The Marie-Josée and Henry R. Kravis Drug Discovery Institute

Center for Therapeutic Antibody Development (CTAD)

Research and development of therapeutics should occur at the interface of academic research and medicine. At the Icahn School of Medicine at Mount Sinai, top scientists are making observations of great medical importance. Currently, these findings are freely published; however, conversion of the findings into products with clinical significance for new therapies or treatments often occurs elsewhere.

At the Center for Therapeutic Antibody Development (CTAD), we are committed to assisting investigators in the development of therapeutics based upon their own individual research findings. Calls for targets that have potentially unmet medical needs will be announced regularly, and assistance will be provided for antibody production, testing, and commercialization by CTAD and Mount Sinai Innovation Partners.

The mission of the Center for Therapeutic Antibody Development is to collaborate with researchers in the design and development of monoclonal antibodies (mAbs) for research and commercialization. If monoclonal antibodies are needed for basic science studies or grant submissions for therapeutic or diagnostics use, please contact us for a consultation to determine the best approach to producing the antibody of interest.

The Center for Therapeutic Antibody Development (CTAD) has been in existence since 1996. The facility assists in all aspects of the generation of mAb from expressing the target protein to screening and purifying the selected clones. Hundreds of antibodies have been successfully generated for scientists at Mount Sinai as well as for other institutions. To date, over 30 monoclonal antibodies generated in the facility have been commercialized for basic science use. If the antibody target has therapeutic value it is possible that it can be made in a humanized mouse system through collaborations with industrial partners for potential use as a drug.

Because of their sensitivity and specificity, monoclonal antibodies are critical basic science research tools and are the core technology for many diagnostic tests, such as those used to verify pregnancy or influenza infection. In the past decade, monoclonal antibodies have become the most successful new drug classification, with yearly sales exceeding $50 billion.

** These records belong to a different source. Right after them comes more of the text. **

-- ==== Sys2Proof/Machine/Tap.lean ====
section
/-! DEFINITION. The parapet and its multiplexer (R250 to R260), and the signature tap with its judgement (R239 to R249). -/

namespace Sys2Proof.Machine

/-! ### The parapet store (R251 to R253) -/

/-- A word of the parapet store; reserved places, and places past the store, read zero (R251). -/
def Dev.prpWord (d : Dev) (a : Nat) : Word :=
  if (0x40100 ≤ a ∧ a < 0x40400) ∨ (0x40800 ≤ a ∧ a < 0x41000) ∨ 0x42000 ≤ a then 0 else spGet zeroWord d.prp.store a

/-- A word of the parapet store set. -/
def Dev.prpSet (d : Dev) (a : Nat) (w : Word) : Dev :=
  { d with prp := { d.prp with store := spSet zeroWord d.prp.store a w } }

/-- A write through PRP_DATA or TTL.LOAD: reserved places and word 3 of a telltale record ignore it (R251, R253). -/
def Dev.prpStore (d : Dev) (a : Nat) (w : Word) : Dev :=
  if a < 0x40100 ∨ (0x40400 ≤ a ∧ a < 0x40800 ∧ a % 4 ≠ 3) ∨ (0x41000 ≤ a ∧ a < 0x42000) then d.prpSet a w else d

/-- Word `i` of telltale record `t`. -/
def Dev.ttWord (d : Dev) (t i : Nat) : Nat := (d.prpWord (0x40400 + 4 * t + i)).toNat

/-- Does telltale `t` exist, and on which output? -/
def Dev.ttEn (d : Dev) (t : Nat) : Bool := natBit (d.ttWord t 0) 47
def Dev.ttOut (d : Dev) (t : Nat) : Nat := natBits (d.ttWord t 0) 44 3

/-- The commanded state of a telltale: 0 OFF, 1 ON, 2 BLINK (R253). -/
def Dev.ttState (d : Dev) (t : Nat) : Nat := natBits (d.ttWord t 3) 46 2

/-- The commanded state of a telltale written (R254): only BLINK brings a phase, and the others keep the one that stands. -/
def Dev.setTt (d : Dev) (t st phase : Nat) : Dev :=
  let ph := if st = 2 then phase % 2 ^ 24 else natBits (d.ttWord t 3) 22 24
  d.prpSet (0x40400 + 4 * t + 3) (BitVec.ofNat 48 (st * 2 ^ 46 + ph * 2 ^ 22))

/-- A W1C flag of PRP_STATUS set. -/
def Dev.prpRaise (d : Dev) (f : Fld) : Dev := (d.raise rPRP_STATUS f).prpAttn

/-- A telltale state packet accepted: SET, CLEAR or BLINK (R254, R258). -/
def Dev.ttCommand (d : Dev) (t st phase : Nat) : Dev :=
  let d := (d.setTt t st phase).bump rPRP_CMD_CNT fPRP_CMD_CNT_COUNT
  d.setFld rPRP_STATUS fPRP_STATUS_FRESH 0

/-- A heartbeat (R257). -/
def Dev.heartbeat (d : Dev) : Dev :=
  { (d.bump rPRP_HB_CNT fPRP_HB_CNT_COUNT).setFld rPRP_STATUS fPRP_STATUS_HB_ABSENT 0 with prp := { d.prp with hbAt := some d.now } }

/-- A heartbeat is missed (R257): fail-safe states, BLINK from the output's next frame. One that arrives in this very clock counts as
arrived (R260). -/
def Dev.heartbeatMissed (d : Dev) : Dev :=
  if d.fld rPRP_CTRL fPRP_CTRL_HB_MS = 0 ∨ d.prp.hbAt = some d.now then d
  else
    let d := (d.setFld rPRP_STATUS fPRP_STATUS_HB_ABSENT 1).prpRaise fPRP_STATUS_HB_LOST
    let safe := (List.range 256).filter (fun t => natBits (d.ttWord t 0) 38 2 != 0)
    let d := safe.foldl (fun d t =>
      let fs := natBits (d.ttWord t 0) 38 2
      if fs = 3 then d.setTt t 2 (d.outFrame44 (d.ttOut t) + 1) else d.setTt t (fs - 1) 0) d
    d.when (!safe.isEmpty) (·.prpRaise fPRP_STATUS_FAILSAFE)

/-- ADDR steps by 1. -/
def Dev.prpStep (d : Dev) : Dev := d.wr rPRP_ADDR ((d.rd rPRP_ADDR + 1) % 2 ^ 19)

/-- A write of PRP_DATA_HI (R251, R253). -/
def Dev.prpDataHi (d : Dev) (v : Nat) : Dev :=
  (d.prpStore (d.rd rPRP_ADDR) (BitVec.ofNat 48 (v % 2 ^ 24 * 2 ^ 24 + d.staged rPRP_DATA_LO))).prpStep

/-- A read of PRP_DATA_LO: the low half shows in the register and the high half is latched (R10, R251). -/
def Dev.prpDataLo (d : Dev) : Dev :=
  let w := (d.prpWord (d.rd rPRP_ADDR)).toNat
  let d := d.wr rPRP_DATA_LO (w % 2 ^ 24)
  { d with latch := spInsert d.latch rPRP_DATA_HI (BitVec.ofNat 24 (w / 2 ^ 24)) }.prpStep

/-! ### What telltales show (R254) -/

/-- Does a telltale show ON in frame `f`? -/
def Dev.ttOn (d : Dev) (t f : Nat) : Bool :=
  let w1 := d.ttWord t 1
  let w3 := d.ttWord t 3
  let per := max 4 (natBits w1 21 10)
  let on := max 1 (min (natBits w1 11 10) (per - 1))
  if d.ttState t = 1 then true
  else if d.ttState t = 2 then decide ((f + 2 ^ 24 - natBits w3 22 24) % 2 ^ 24 % per < on)
  else false
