-- ==== Sys2Proof/Machine/Pins.lean ====
section
/-! DEFINITION. Pins, the crossbar, timers and PWM channels (chapter 21), and the backlight lock (R233). -/

namespace Sys2Proof.Machine

def Dev.modPins (d : Dev) (f : Pins → Pins) : Dev := { d with pins := f d.pins }

/-! ### Banks (R501, R502) -/

/-- Does a supply of `mv` millivolts lie in a voltage class (R501)? -/
def inClass (cls mv : Nat) : Bool :=
  if cls = 0 then decide (1700 ≤ mv ∧ mv ≤ 1950) else if cls = 1 then decide (2300 ≤ mv ∧ mv ≤ 2700)
  else if cls = 2 then decide (3000 ≤ mv ∧ mv ≤ 3600) else false

def Dev.bankMv (d : Dev) (k : Nat) : Nat := d.pins.supply.getD k 0

/-- Is bank `k`'s supply outside its class, so that its outputs are off (R502)? -/
def Dev.bankOff (d : Dev) (k : Nat) : Bool := !inClass (d.fld (rGPIO_BANK_STATUS k) fGPIO_BANK_STATUS_CLASS) (d.bankMv k)

/-- A W1C bit of a bank's status set, with its source (R513). -/
def Dev.bankRaise (d : Dev) (k : Nat) (f : Fld) : Dev := (d.setFld (rGPIO_BANK_STATUS k) f 1).irqRaise (340 + k)

/-- The flag after the supply or VSEL changed: a supply outside its class, or between two, sets VSEL_BAD. -/
def Dev.bankSettle (d : Dev) (k : Nat) : Dev := if d.bankOff k then d.bankRaise k fGPIO_BANK_STATUS_VSEL_BAD else d

/-- The supply of bank `k` becomes `mv` (R501, R502). With AUTO the class is taken as it rises above 1.6 V; between two classes the
former class stays (log entry 14). -/
def Dev.bankSupply (d : Dev) (k mv : Nat) : Dev :=
  let old := d.bankMv k
  let d := d.modPins (fun p => { p with supply := p.supply.set k mv })
  let d := d.setFld (rGPIO_BANK_STATUS k) fGPIO_BANK_STATUS_PWR_OK (decide (1600 < mv)).toNat
  let rises := decide (old ≤ 1600 ∧ 1600 < mv) && d.fld (rGPIO_BANK_CTRL k) fGPIO_BANK_CTRL_VSEL == 3
  let d := if rises then
      match [0, 1, 2].find? (fun c => inClass c mv) with
      | some c => d.setFld (rGPIO_BANK_STATUS k) fGPIO_BANK_STATUS_CLASS c
      | none => d
    else d
  d.bankSettle k

/-- A write of GPIO_BANKk_CTRL: a fixed class is in force at once; AUTO keeps the class until the next rise. -/
def Dev.bankCtrlWrite (d : Dev) (k v : Nat) : Dev :=
  let d := d.wr (rGPIO_BANK_CTRL k) (v % 4)
  let d := if v % 4 = 3 then d else d.setFld (rGPIO_BANK_STATUS k) fGPIO_BANK_STATUS_CLASS (v % 4)
  d.bankSettle k

/-! ### Owners (R504 to R506) -/

/-- The pads of a peripheral block's function, and whether it is function A. -/
def prsPads (b : Nat) : List Nat × Bool :=
  if 0x18 ≤ b ∧ b ≤ 0x1B then ((List.range 4).map (16 + 4 * (b - 0x18) + ·), false)
  else if 0x1C ≤ b ∧ b ≤ 0x1F then ((List.range 4).map (16 + 4 * (b - 0x1C) + ·), true)
  else if 0x20 ≤ b ∧ b ≤ 0x25 then ([4 + 2 * (b - 0x20), 5 + 2 * (b - 0x20)], true)
  else if b = 0x26 ∨ b = 0x27 then ([2 * (b - 0x26), 2 * (b - 0x26) + 1], true)
  else ([], false)

/-- The owner of pad `p` (R505). -/
def Dev.padOwner (d : Dev) (p : Nat) : Nat :=
  if d.pins.prsOn.any (fun b => (prsPads b).2 && (prsPads b).1.contains p) then 1
  else if d.pins.prsOn.any (fun b => !(prsPads b).2 && (prsPads b).1.contains p) then 2 else 0

/-- A source code of the crossbar, reserved codes acting as none (R508). -/
def xbarCode (c : Nat) : Nat :=
  if c = 1 ∨ (8 ≤ c ∧ c ≤ 0x3B) ∨ (0x40 ≤ c ∧ c ≤ 0x6F) then c else 0

/-- Does a pin's crossbar register name a source, or give it to the trestle? -/
def Dev.xbarNames (d : Dev) (p : Nat) : Bool :=
  xbarCode (d.fld (rXBAR_PIN p) fXBAR_PIN_SRC_A) != 0 || xbarCode (d.fld (rXBAR_PIN p) fXBAR_PIN_SRC_B) != 0 ||
    d.flag (rXBAR_PIN p) fXBAR_PIN_TRS

/-- A write to a peripheral block. Its registers are defined outside the spec (R565): whether the write leaves the block enabled is a
free choice, and the pads follow it (R505, R506). -/
def Dev.prsWrite (d : Dev) (b : Nat) : Dev :=
  let (on, d) := d.takeBool
  let others := d.pins.prsOn.filter (· != b)
  let d := d.modPins (fun p => { p with prsOn := if on then b :: others else others })
  (prsPads b).1.foldl (fun d p =>
    let was := d.fld (rGPIO_PAD p) fGPIO_PAD_OWNER
    let d' := d.setFld (rGPIO_PAD p) fGPIO_PAD_OWNER (d.padOwner p)
    if was ≠ d.padOwner p ∧ d.padOwner p ≠ 0 ∧ d.xbarNames p then d'.bankRaise (p / 16) fGPIO_BANK_STATUS_OVERRIDE else d') d

/-! ### PWM channels and the backlight (R233, R520) -/

def Dev.pwm (d : Dev) (c : Nat) : Pwm := d.pins.pwm.getD c ⟨0, 0, 0, 0, 0⟩
def Dev.setPwm (d : Dev) (c : Nat) (x : Pwm) : Dev := d.modPins (fun p => { p with pwm := p.pwm.set c x })

/-- The output that drives channel `c` (R233): the lowest that has locked it. -/
def Dev.pwmLock (d : Dev) (c : Nat) : Option Nat := (List.range 8).find? (fun n => (d.outp n).lockCh == some c)

/-- The ticks of channel `c` since its period began (R520). -/
def Dev.pwmTicks (d : Dev) (c : Nat) : Nat := (d.btu.clocks - (d.pwm c).start) / (d.fld (rTMR_PWM_CTRL c) fTMR_PWM_CTRL_DIV + 1)

/-- Is channel `c` in the active part of its period? Periods follow one another. -/
def Dev.pwmActive (d : Dev) (c : Nat) : Bool :=
  let x := d.pwm c
  match d.pwmLock c with
  | some n => decide ((d.outPhase n + 2 ^ 24 - x.lockAt) % 2 ^ 24 < x.lockLen)
  | none =>
    d.flag (rTMR_PWM_CTRL c) fTMR_PWM_CTRL_EN && decide (x.period ≠ 0 ∧ d.pwmTicks c % x.period < x.duty)

/-- The signal PWMc. -/
def Dev.pwmLevel (d : Dev) (c : Nat) : Bool := d.pwmActive c == d.flag (rTMR_PWM_CTRL c) fTMR_PWM_CTRL_POL

/-- A period begins at the clock `at'` and the values written apply. -/
def Dev.pwmStartAt (d : Dev) (c at' : Nat) : Dev :=
  d.setPwm c { d.pwm c with start := at', period := d.rd (rTMR_PWM_PERIOD c), duty := d.rd (rTMR_PWM_DUTY c) }
def Dev.pwmStart (d : Dev) (c : Nat) : Dev := d.pwmStartAt c d.btu.clocks

/-- A period of a running channel begins, once the PERIOD ticks of the one before have passed, at the clock in which it ended; a locked
channel's own registers are ignored. -/
def Dev.pwmPeriod (d : Dev) (c : Nat) : Dev :=
  let x := d.pwm c
  if !d.flag (rTMR_PWM_CTRL c) fTMR_PWM_CTRL_EN ∨ (d.pwmLock c).isSome then d
  else if x.period = 0 then d.pwmStart c
  else if d.pwmTicks c < x.period then d
  else d.pwmStartAt c (x.start + d.pwmTicks c / x.period * x.period * (d.fld (rTMR_PWM_CTRL c) fTMR_PWM_CTRL_DIV + 1))

/-- Period `j` of the channel that output `n` has locked begins (R233): BT moves on to its phase, unless the end of the TG0 frame lies
before it (log entry 4). -/
def Dev.blPeriod (d : Dev) (n j : Nat) : Dev :=
  match (d.outp n).lockCh with
  | none => d
  | some c =>
    let o := d.outp n
    let div := natBits o.blCtrl 9 10
    if d.pwmLock c ≠ some n ∨ div ≤ j then d
    else
      let at' := (o.blPhase + cdiv (j * 2 ^ 24) div) % 2 ^ 24
      let ahead := (at' + 2 ^ 24 - d.outPhase n) % 2 ^ 24
      let e := d.eOfGbt (d.outTg n) (if d.outX2 n then cdiv ahead 2 else ahead)
      if ahead ≠ 0 ∧ (d.btu.e / 2 ^ 24 + 1) * 2 ^ 24 ≤ e then d
      else
        let d := if ahead = 0 then d else d.advanceTo e
        let len := if 4096 ≤ o.blDuty then 2 ^ 24 else o.blDuty * 2 ^ 24 / (4096 * div)
        d.setPwm c { d.pwm c with lockAt := at', lockLen := len }

/-! ### Timers (R515 to R519) -/

/-- A timer's flag set, with its source where IRQ_EN names it. -/
def Dev.tmrFlag (d : Dev) (n : Nat) (f : Fld) : Dev :=
  (d.setFld (rTMR_STATUS n) f 1).when (natBit (d.fld (rTMR_CTRL n) fTMR_CTRL_IRQ_EN) f.lo) (·.irqRaise (306 + n))

def Dev.tmrCount (d : Dev) (n : Nat) : Nat := d.rd (rTMR_CNT_LO n) + d.rd (rTMR_CNT_HI n) * 2 ^ 24
def Dev.tmrCmp (d : Dev) (n : Nat) : Nat := d.rd (rTMR_CMP_LO n) + d.rd (rTMR_CMP_HI n) * 2 ^ 24
def Dev.setTmrCount (d : Dev) (n v : Nat) : Dev := (d.wr (rTMR_CNT_LO n) (v % 2 ^ 24)).wr (rTMR_CNT_HI n) (v / 2 ^ 24 % 2 ^ 24)

/-- Is timer `n` frozen (R519)? -/
def Dev.tmrFrozen (d : Dev) (n : Nat) : Bool :=
  let f := d.fld (rTMR_CTRL n) fTMR_CTRL_FRZ
  (natBit f 0 && d.secState 1 == 2) || (natBit f 1 && d.secState 2 == 2)

def Dev.capq (d : Dev) (n : Nat) : List Nat := d.pins.capq.getD n []

/-- A capture queue and its DEPTH. -/
def Dev.setCapq (d : Dev) (n : Nat) (q : List Nat) : Dev :=
  (d.modPins (fun p => { p with capq := p.capq.set n q })).setFld (rTMR_STATUS n) fTMR_STATUS_DEPTH q.length

/-- A capture pushed, or refused on a full queue (R517). -/
def Dev.capPush (d : Dev) (n v : Nat) : Dev :=
  if 4 ≤ (d.capq n).length then d.tmrFlag n fTMR_STATUS_CAP_OVF
  else (d.setCapq n (d.capq n ++ [v])).tmrFlag n fTMR_STATUS_CAP

/-- The oldest capture popped (R518); 0 from an empty queue. -/
def Dev.capPop (d : Dev) (n : Nat) : Nat × Dev :=
  match d.capq n with
  | [] => (0, d)
  | v :: t => (v, d.setCapq n t)

/-- Timer `n` steps by `k`, and the timers chained on its MATCH follow (R515, R516). -/
def Dev.tmrAdd (d : Dev) (n k : Nat) : Nat → Dev
  | 0 => d
  | fuel + 1 =>
    if !d.flag (rTMR_CTRL n) fTMR_CTRL_EN ∨ d.tmrFrozen n ∨ k = 0 then d
    else
      let old := d.tmrCount n
      let cmp := d.tmrCmp n
      let sum := old + k
      let hit := decide (old < cmp ∧ cmp ≤ sum)
      let new := if d.flag (rTMR_CTRL n) fTMR_CTRL_RELOAD ∧ cmp < sum then sum - (cmp + 1) else sum
      let d := d.setTmrCount n (new % 2 ^ 48)
      if !hit then d
      else
        let out := d.fld (rTMR_STATUS n) fTMR_STATUS_OUT
        let act := d.fld (rTMR_CTRL n) fTMR_CTRL_OUT_ACT
        let d := d.setFld (rTMR_STATUS n) fTMR_STATUS_OUT (if act = 1 then 1 else if act = 2 then 0 else if act = 3 then 1 - out else out)
        let d := d.tmrFlag n fTMR_STATUS_MATCH
        let d := d.evIf (rTMR_EVT n) fTMR_EVT_EV_EN fTMR_EVT_EV
        let m := (n + 1) % 16
        if d.fld (rTMR_CTRL m) fTMR_CTRL_CLK = 3 then d.tmrAdd m 1 fuel else d

/-- The least and the greatest step that the BTU takes in a fabric clock at its present rate (R38). -/
def Dev.btuSteps (d : Dev) : Nat × Nat :=
  let i := if d.btRuns then d.btuIncrement else 0
  (i / 2 ^ 40, cdiv i (2 ^ 40))

/-- A step of timer `n`: `k` is the BTU's step where that is its source, one that it can take (R515). TMRn_EXT has no edge while its input's EN is 0
(R510). A timer on another's MATCH steps with it. -/
def Dev.tmrStep (d : Dev) (n k : Nat) : Dev :=
  let c := d.fld (rTMR_CTRL n) fTMR_CTRL_CLK
  if c = 3 ∨ (c = 1 ∧ ¬(d.btuSteps.1 ≤ k ∧ k ≤ d.btuSteps.2)) ∨ (c = 2 ∧ !d.flag (rXBAR_IN (0x10 + n)) fXBAR_IN_EN) then d
  else d.tmrAdd n (if c = 1 then k else 1) 16

/-- A write of TMRn_CTRL (R515, R517): EN rising loads OUT_INIT, CAPTURE pushes the count. -/
def Dev.tmrCtrlWrite (d : Dev) (n v : Nat) : Dev :=
  let rise := natBit v 23 && !d.flag (rTMR_CTRL n) fTMR_CTRL_EN
  let d := d.wr (rTMR_CTRL n) (v &&& 0xFFF700)
  let d := d.when rise (·.setFld (rTMR_STATUS n) fTMR_STATUS_OUT (natBits v 15 1))
  d.when (natBit v 11) (fun d => d.capPush n (d.tmrCount n))

/-- The most units that timer `n` counts in 3 fabric clocks (R515): none while it stands. -/
def Dev.tmrBack (d : Dev) (n : Nat) : Nat :=
  let c := d.fld (rTMR_CTRL n) fTMR_CTRL_CLK
  if !d.flag (rTMR_CTRL n) fTMR_CTRL_EN ∨ d.tmrFrozen n then 0
  else if c = 0 then cdiv 3 (d.fld (rTMR_PRESC n) fTMR_PRESC_PRESC + 1)
  else if c = 1 then 3 * d.btuSteps.2
  else if c = 2 then 1 else 3

/-- A capture edge (R517): it stores the count of 3 fabric clocks before, `back` units ago, or as many as the timer can have counted since. TMRn_CAP
has no edge while its input's EN is 0 (R510). -/
def Dev.tmrEdge (d : Dev) (n : Nat) (rising : Bool) (back : Nat) : Dev :=
  let e := d.fld (rTMR_CTRL n) fTMR_CTRL_CAP_EDGE
  if d.flag (rTMR_CTRL n) fTMR_CTRL_CAP_EV ∨ !natBit e (if rising then 0 else 1) ∨ !d.flag (rXBAR_IN n) fXBAR_IN_EN then d
  else
    let m := if d.flag (rTMR_CTRL n) fTMR_CTRL_RELOAD then d.tmrCmp n + 1 else 2 ^ 48
    let b := min back (d.tmrBack n) % m
    d.capPush n ((d.tmrCount n + m - b) % m)

/-- Pulses of event line `ev` reach the timers that capture on it (R517). -/
def Dev.tmrPulse (d : Dev) (ev : Nat) : Dev :=
  (List.range 16).foldl (fun d n =>
    if d.flag (rTMR_CTRL n) fTMR_CTRL_CAP_EV ∧ d.fld (rTMR_EVT n) fTMR_EVT_CAP_LINE = ev then d.capPush n (d.tmrCount n)
    else d) d

/-! ### The crossbar (R507 to R511) -/

/-- A pulse of event line `ev` at the EVO outputs that follow it: one that a pin names and that rises is a change of a crossbar source (R512). -/
def Dev.evoPulse (d : Dev) (ev : Nat) : Dev :=
  (List.range 8).foldl (fun d j =>
    if d.fld (rXBAR_EVO j) fXBAR_EVO_EV = ev then
      (d.modPins (fun p => { p with evo := natSetBits p.evo j 1 1 })).when (!natBit d.pins.evo j && d.xbarUses (0x34 + j) 1) (·.wake 38)
    else d) d

/-- The output enable and value of a crossbar source at pin `p`. The level of a TDM port's signals is a free value (log entry 15). -/
def Dev.xbarSignal (d : Dev) (p c : Nat) : Bool × Bool :=
  let c := xbarCode c
  let pio (core : Nat) (k : Nat) : Bool × Bool := (natBit (d.core core).pioOe k, natBit (d.core core).pioOut k)
  if c = 0 then (false, false)
  else if c = 1 then (natBit (d.rd (rGPIO_OE (p / 16))) (p % 16), natBit (d.rd (rGPIO_OUT (p / 16))) (p % 16))
  else if c < 0x18 then (d.flag (rTMR_PWM_CTRL (c - 8)) fTMR_PWM_CTRL_EN || (d.pwmLock (c - 8)).isSome, d.pwmLevel (c - 8))
  else if c < 0x28 then (d.flag (rTMR_CTRL (c - 0x18)) fTMR_CTRL_EN, d.flag (rTMR_STATUS (c - 0x18)) fTMR_STATUS_OUT)
  else if c < 0x34 then (d.flag (rAUD_TDM_CTRL ((c - 0x28) / 3)) fAUD_TDM_CTRL_EN, Config.tdmLevel c d.now d.free)
  else if c < 0x3C then (true, natBit d.pins.evo (c - 0x34))
  else if c < 0x50 then pio 0x4A (c - 0x40)
  else if c < 0x60 then pio 0x48 (c - 0x50)
  else pio 0x49 (c - 0x60)

/-- The trestle's state for pin `p` as a source (R509). -/
def Dev.xbarTrs (d : Dev) (p : Nat) : Bool × Bool :=
  let s := d.fld (rXBAR_PIN p) fXBAR_PIN_TRS_STATE
  if !d.flag (rXBAR_PIN p) fXBAR_PIN_TRS ∨ s = 0 then (false, false)
  else (true, s == 1 || (s == 3 && (assocGet d.pins.pulse p).getD false))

Six of the top 15 selling drugs in this country are monoclonal antibodies and Humera, a mAb specific for the cytokine TNF is now the largest seller at 9.5 billion.

Areas of Expertise

CTAD can assist in, or perform any or all of the steps needed to generate high quality monoclonal antibodies for research or therapeutic uses, including:

  • Production of protein using various expression systems
  • Purification of protein
  • Immunization of appropriate host (potentially humanized mice)
  • Fusion and immortalization of B cell clones
  • Screening and selection of clones
  • Humanization of monoclonal antibodies made in non-human species
  • Production of human monoclonal antibodies using antibody-humanized mice from Regeneron Pharmaceuticals and Harbour BioMed
  • Isolation of antibody producing human B cells
  • Cloning and expression of human V genes
  • Target indifferent approach
  • Purification of antibodies
  • Sequencing, chimerization, and recombinant production of antibodies
  • Mycoplasma testing

CTAD is committed to developing monoclonal antibodies with potential use as therapeutics. Currently, a number of collaborations between CTAD/Mount Sinai investigators and pharmaceutical or biotech companies are in progress, including exclusive licensures for CTAD/Mount Sinai derived therapeutic antibody portfolios.

Calls for targets that address unmet medical needs are released annually to encourage Mount Sinai investigators to work with CTAD to produce human antibodies with therapeutic potential using Regeneron or Harbour human mice. Funding is available for investigators who have identified targets with potential therapeutic or diagnostic value. Investigators with targets that are scientifically novel and at an early stage of investigation are encouraged to apply. We will synthesize target proteins for immunization and screening, generate panels of monoclonal antibodies and collaborate with investigators to identify and characterize antibodies with the greatest commercial potential and therapeutic impact. Many of these projects are funded and the monoclonal antibodies produced are in various stages of licensing.